The rishabh is weak, but Gandhar (Ga) is strong, unlike Marwa. It is an Uttaranga pradhan raga, with the higher notes on the saptak (octave) being used more frequently.

==Samay (Time)==
Raga Sohini is associated with very late night / pre-dawn, the last or eighth period of day, roughly from 3-6AM.
(3 AM - 6 AM) : 4th Prahar of the Night : Sandhi-Prakash Raag

==Film Songs==

=== Language : Hindi ===

| Song | Movie | Composer | Singers |
|---|---|---|---|
| Kuhu Kuhu Bole Koyaliya | Suvarna Sundari | P. Adinarayana Rao | Mohammad Rafi & Lata Mangeshkar |
| Jhumati Chali Hava | Sangeet Samrat Tansen | S. N. Tripathi | Mukesh (singer) |
| Prem Jogan Ban Ke | Mughal-e-Azam | Naushad | Bade Ghulam Ali Khan |
| Jivan Jyot Jale | Grahasti (film) | Ravi (composer) | Asha Bhosle |
| Kanha Re Kanha | Truck Driver(1970 film) | Sonik-Omi | Lata Mangeshkar |

=== Language:Tamil ===
Note that these are composed in the Carnatic ragam Hamsanandi, which Sohni sounds similar to.
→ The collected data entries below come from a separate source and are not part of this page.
/-- A section's bytes have the digest of its table entry. -/
def digestOk (s : State) (i : Nat) (bytes : Bytes) : Bool :=
  decide (bytes.length = s.secLen i) && sha384 bytes == sub (s.secEntry i) 16 48

/-- A section-table entry is well formed in an image of `total` bytes (Tables BOOT-2, BOOT-3). -/
def tableEntryOk (total : Nat) (e : Bytes) : Bool :=
  let ty := byteAt e 0
  let blk := byteAt e 1
  [0x01, 0x02, 0x03, 0x10, 0x11, 0x12, 0x13].contains ty
    && (if ty = 0x10 then decide (blk < 24) else blk == 0)
    && leAt e 2 2 == (if ty = 0x01 ∨ ty = 0x02 then 1 else 0)
    && leAt e 4 4 % 4096 == 0 && decide (leAt e 4 4 + leAt e 8 4 ≤ total) && leAt e 12 4 == 0
    && (ty != 0x10 || leAt e 8 4 % 16 == 0) && (ty != 0x11 || leAt e 8 4 % 128 == 0)

/-- The header and the section table are well formed (Table BOOT-1, R372). -/
def headerOk (h : Bytes) : Bool :=
  let n := leAt h 12 2
  let entries := (List.range n).map (fun i => sub h (64 + 64 * i) 64)
  let cmds := entries.filter (fun e => byteAt e 0 == 0x11)
  let rest := (entries.filter (fun e => byteAt e 0 != 0x11)).map (fun e => (byteAt e 0, byteAt e 1))
  sub h 0 4 == ascii "AIMT" && leAt h 4 2 == 1 && decide (leAt h 6 2 < 4 ∧ 1 ≤ n ∧ n ≤ 64) && leAt h 14 2 == 0
    && decide (leAt h 16 4 ≤ 132120576) && allZero (sub h 24 8) && allZero (sub h 48 16)
    && entries.all (tableEntryOk (leAt h 16 4)) && decide (cmds.length ≤ 16) && decide rest.Nodup

/-! ## The load order (Table BOOT-5) -/

/-- The blocks of step 12, in the order of their loading. -/
def lateBlocks : List Nat := [0, 5, 6, 7, 8, 9, 10, 11, 12, 13, 15, 16, 17, 18, 19, 21, 22, 23]

/-- The step that loads a section of TYPE `ty` and BLOCK `blk`: 100 + b is block b's part of step 12. -/
def stepOf (ty blk : Nat) : Nat :=
  if ty = 0x10 then
    if blk = 20 then 4 else if blk = 14 then 6 else if blk = 1 then 7 else if blk = 2 then 9
    else if blk = 3 ∨ blk = 4 then 10 else 100 + blk
  else if ty = 0x12 then 4
  else if ty = 0x01 ∨ ty = 0x13 then 8
  else if ty = 0x02 ∨ ty = 0x03 then 11
  else 13

/-- The steps that step `k` comes after. -/
def stepAfter (k : Nat) : List Nat :=
  if k = 4 ∨ k = 5 then [3] else if k = 6 then [4, 5] else if k = 7 then [6] else if k = 8 then [5, 7]
  else if k = 9 then [8] else if k = 10 ∨ k = 11 then [7]
  else if k = 12 then [10, 11] ++ lateBlocks.map (100 + ·)
  else if k = 13 then [12]
  else [10, 11] ++ (lateBlocks.filter (fun b => decide (100 + b < k))).map (100 + ·)

/-- Step `k` has been completed. -/
def stepDone (s : State) (k : Nat) : Bool := s.boot.steps.contains k

/-- Step `k` may be under way. -/
def stepOpen (s : State) (k : Nat) : Bool := s.boot.loading && (stepAfter k).all s.stepDone && !(s.stepDone k)

/-- The sections of step `k`, by table index. -/
def stepSections (s : State) (k : Nat) : List Nat :=
  (List.range s.imageN).filter (fun i => stepOf (s.secType i) (s.secBlock i) == k)

/-- The image has a KEEPER section. -/
def hasKeeper (s : State) : Bool := (List.range s.imageN).any (fun i => s.secType i == 0x01)

/-- CFG_LOAD_STAT.PHASE follows the steps completed (Table BOOT-11). -/
def syncPhase (s : State) : State :=
  let d := s.stepDone
  let p := if d 14 then 8 else if d 12 then 7 else if d 10 && d 11 then 6 else if d 10 then 5 else if d 8 then 4
    else if d 7 then 3 else if d 3 then 2 else if s.boot.header.isEmpty then 0 else 1
  s.setFld Reg.CFG_LOAD_STAT F.CFG_LOAD_STAT.PHASE p

/-- A step is complete. -/
def markStep (s : State) (k : Nat) : State := { s with boot := { s.boot with steps := s.boot.steps ++ [k] } }.syncPhase

/-- Bits of CFG_READY set, but in ferry mode those that it holds clear wait for its end (R453, R458). -/
def setBits (s : State) (bs : List Nat) : State :=
  let hold (b : Nat) : Bool := s.inFerry && (b == 10 || decide (16 ≤ b))
  let s' : State := { s with flt := { s.flt with ferry := { s.flt.ferry with
    bits := s.flt.ferry.bits ++ bs.filter (fun b => hold b && !(s.flt.ferry.bits.contains b)) } } }
  let t : State := (bs.filter (fun b => !(hold b))).foldl (fun t b => t.setReady b true) s'
  if bs.contains 9 then (List.range 514).foldl (fun t p => t.svcCheck p) t else t

/-! ## Putting blocks into service -/

/-- The APPLY register of a block (Table MAP-7). -/
def applyOff (b : Nat) : Option Nat :=
  if b = 2 then some Reg.TIM_APPLY else if b = 3 then some Reg.PRT_APPLY else if b = 5 then some Reg.PRS_APPLY
  else if b = 6 then some Reg.XMT_APPLY else if b = 7 then some Reg.TCM_APPLY else if b = 8 then some Reg.FWD_APPLY
  else if b = 10 then some Reg.MTR_APPLY else if b = 11 then some Reg.QUE_APPLY else if b = 12 then some Reg.SCH_APPLY
  else if b = 13 then some Reg.LCK_APPLY else if b = 14 then some Reg.WIT_APPLY else if b = 15 then some Reg.TOW_APPLY
  else if b = 16 then some Reg.HBM_APPLY else none

/-- A block's shadows are applied by the loader; `none` where the block accepts them. Block WIT's SELECTION record comes
when its run has begun (R377). -/
def loaderApply (s : State) (b : Nat) : State × Bool :=
  match applyOff b with
  | none => (s, true)
  | some off =>
    match s.blockCheck b with
    | some (src, payload) => (s.raise src payload, false)
    | none => (if b = 14 then s.applyBlock 14 .pipeline else s.regWrite .loader off 1, true)

/-- The witness runs where WIT_CTL.EN is 1, and its own apply of WIT_SEL is witnessed after what waited (R377). -/
def startWitness (s : State) : State :=
  if s.flag Reg.WIT_CTL F.WIT_CTL.EN then s.runWitness.selectionRecord else s.selectionRecord

/-- Every entry of the protection staging may become active (R362). -/
def stageOk (s : State) : Bool :=
  (List.range 256).all (fun e => protEntryOk (s.rd (Reg.SEC_PROT_STAGE e 0)) (s.rd (Reg.SEC_PROT_STAGE e 1)))

/-- The keeper cores run firmware `ver` (R376, R464). -/
def startKeeper (s : State) (ver : Nat) : State :=
  let s : State := (List.range 4).foldl (fun s k =>
    let r := Reg.KPR_STATUS k
    let s := ((s.setFld r F.KPR_STATUS.RUNNING 1).setFld r F.KPR_STATUS.HALTED 0).setFld r F.KPR_STATUS.FW_VER ver
    { s with kpr := mset {} s.kpr k { mget {} s.kpr k with lastAlive := s.now } }) s
  s.setBits [5]

/-- The work that a step ends with, and the bits it sets (Tables BOOT-5, BOOT-6). -/
def endStep (s : State) (k : Nat) : State :=
  let s :=
    if k = 4 then s.setBits [2]
    else if k = 6 then s.startWitness
    else if k = 7 then (s.protCommit 0 256 0).setBits [3]
    else if k = 111 then s.startPools
    else if k = 112 then s.setBits [9]
    else if k = 113 then s.setBits (10 :: (List.range 16).map (16 + ·))
    else if k = 115 then (if s.towSt = 0 ∨ s.towSt = 2 then s.setBits [11] else s)
    else if k = 12 then s.setBits [14]
    else s
  s.markStep k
Song: Movie; Composer; Singer
Thesulaavudhe Then Malaraale: Manaalane Mangaiyin Baakkiyam; P. Adinarayana Rao; Ghantasala, P. Susheela
Kaalaiyum Neeye: Then Nilavu; A. M. Rajah; A. M. Rajah, S. Janaki
Ninaithal Podhum Aaduven: Nenjirukkum Varai; M. S. Viswanathan; S. Janaki
Ennakoduppan: Karnan; Viswanathan–Ramamoorthy; P. B. Sreenivas
Ezhumalai Irukka: Thirumalai Deivam; Kunnakudi Vaidyanathan; K. B. Sundarambal
Vedham Anuvilum: Salangai Oli; Illayaraja; S. P. Balasubrahmanyam, S. P. Sailaja
Nee Paadum Paadal: Enkeyo Ketta Kural; S. Janaki
Putham Puthu: Thalapathi; K.J. Yesudas, S. Janaki
Or Poomalai: Iniya Uravu Poothathu; Mano, K. S. Chithra
Keerthana: En Paadal Unakaga; Mano
Raaga Theebam Yetrum: Payanangal Mudivathillai; S. P. Balasubrahmanyam
Oru Pooncholai: Vaathiyaar Veettu Pillai; S. P. Balasubrahmanyam, K. S. Chithra
Sammatham Thanthuten Nambu: Kadhal Devathai
Ganakkuyilae: Pooncholai; S. P. Balasubrahmanyam, Bhavatharini
Raathiriyil Poothirukum: Thanagamagan; S. P. Balasubrahmanyam, S. Janaki
Vaanam Niram Maarum: Dhavani Kanavugal
Nee Varuvai: Gowrimanohari; M.M.A. Iniyavan; S. P. Balasubrahmanyam
Ezhu Swaramum: Oru Pudhiya Kadhai; Uma Kannadasan
Pottu Vaithu Poomudikkum: Ninaithen Vandhai; Deva; S. P. Balasubrahmanyam, Swarnalatha
Vaname Ketkutha En Paatu: Nadodi Kathal; Malaysia Vasudevan
Idhya Veliyil: Oru Pudhiya Udhayam; Mano, Swarnalatha
Anbe Anbe: Chinna Raja; P. Unnikrishnan
Oh Vennila: Senbaga Thottam; Sirpy; K.J. Yesudas
O Kannukkul: Dhinamdhorum; Oviyan; P. Unnikrishnan, Swarnalatha

==Further information==
It is somewhat similar to Marwa and Puriya ragas in the same thaat, and also to Basant in the Poorvi thaat.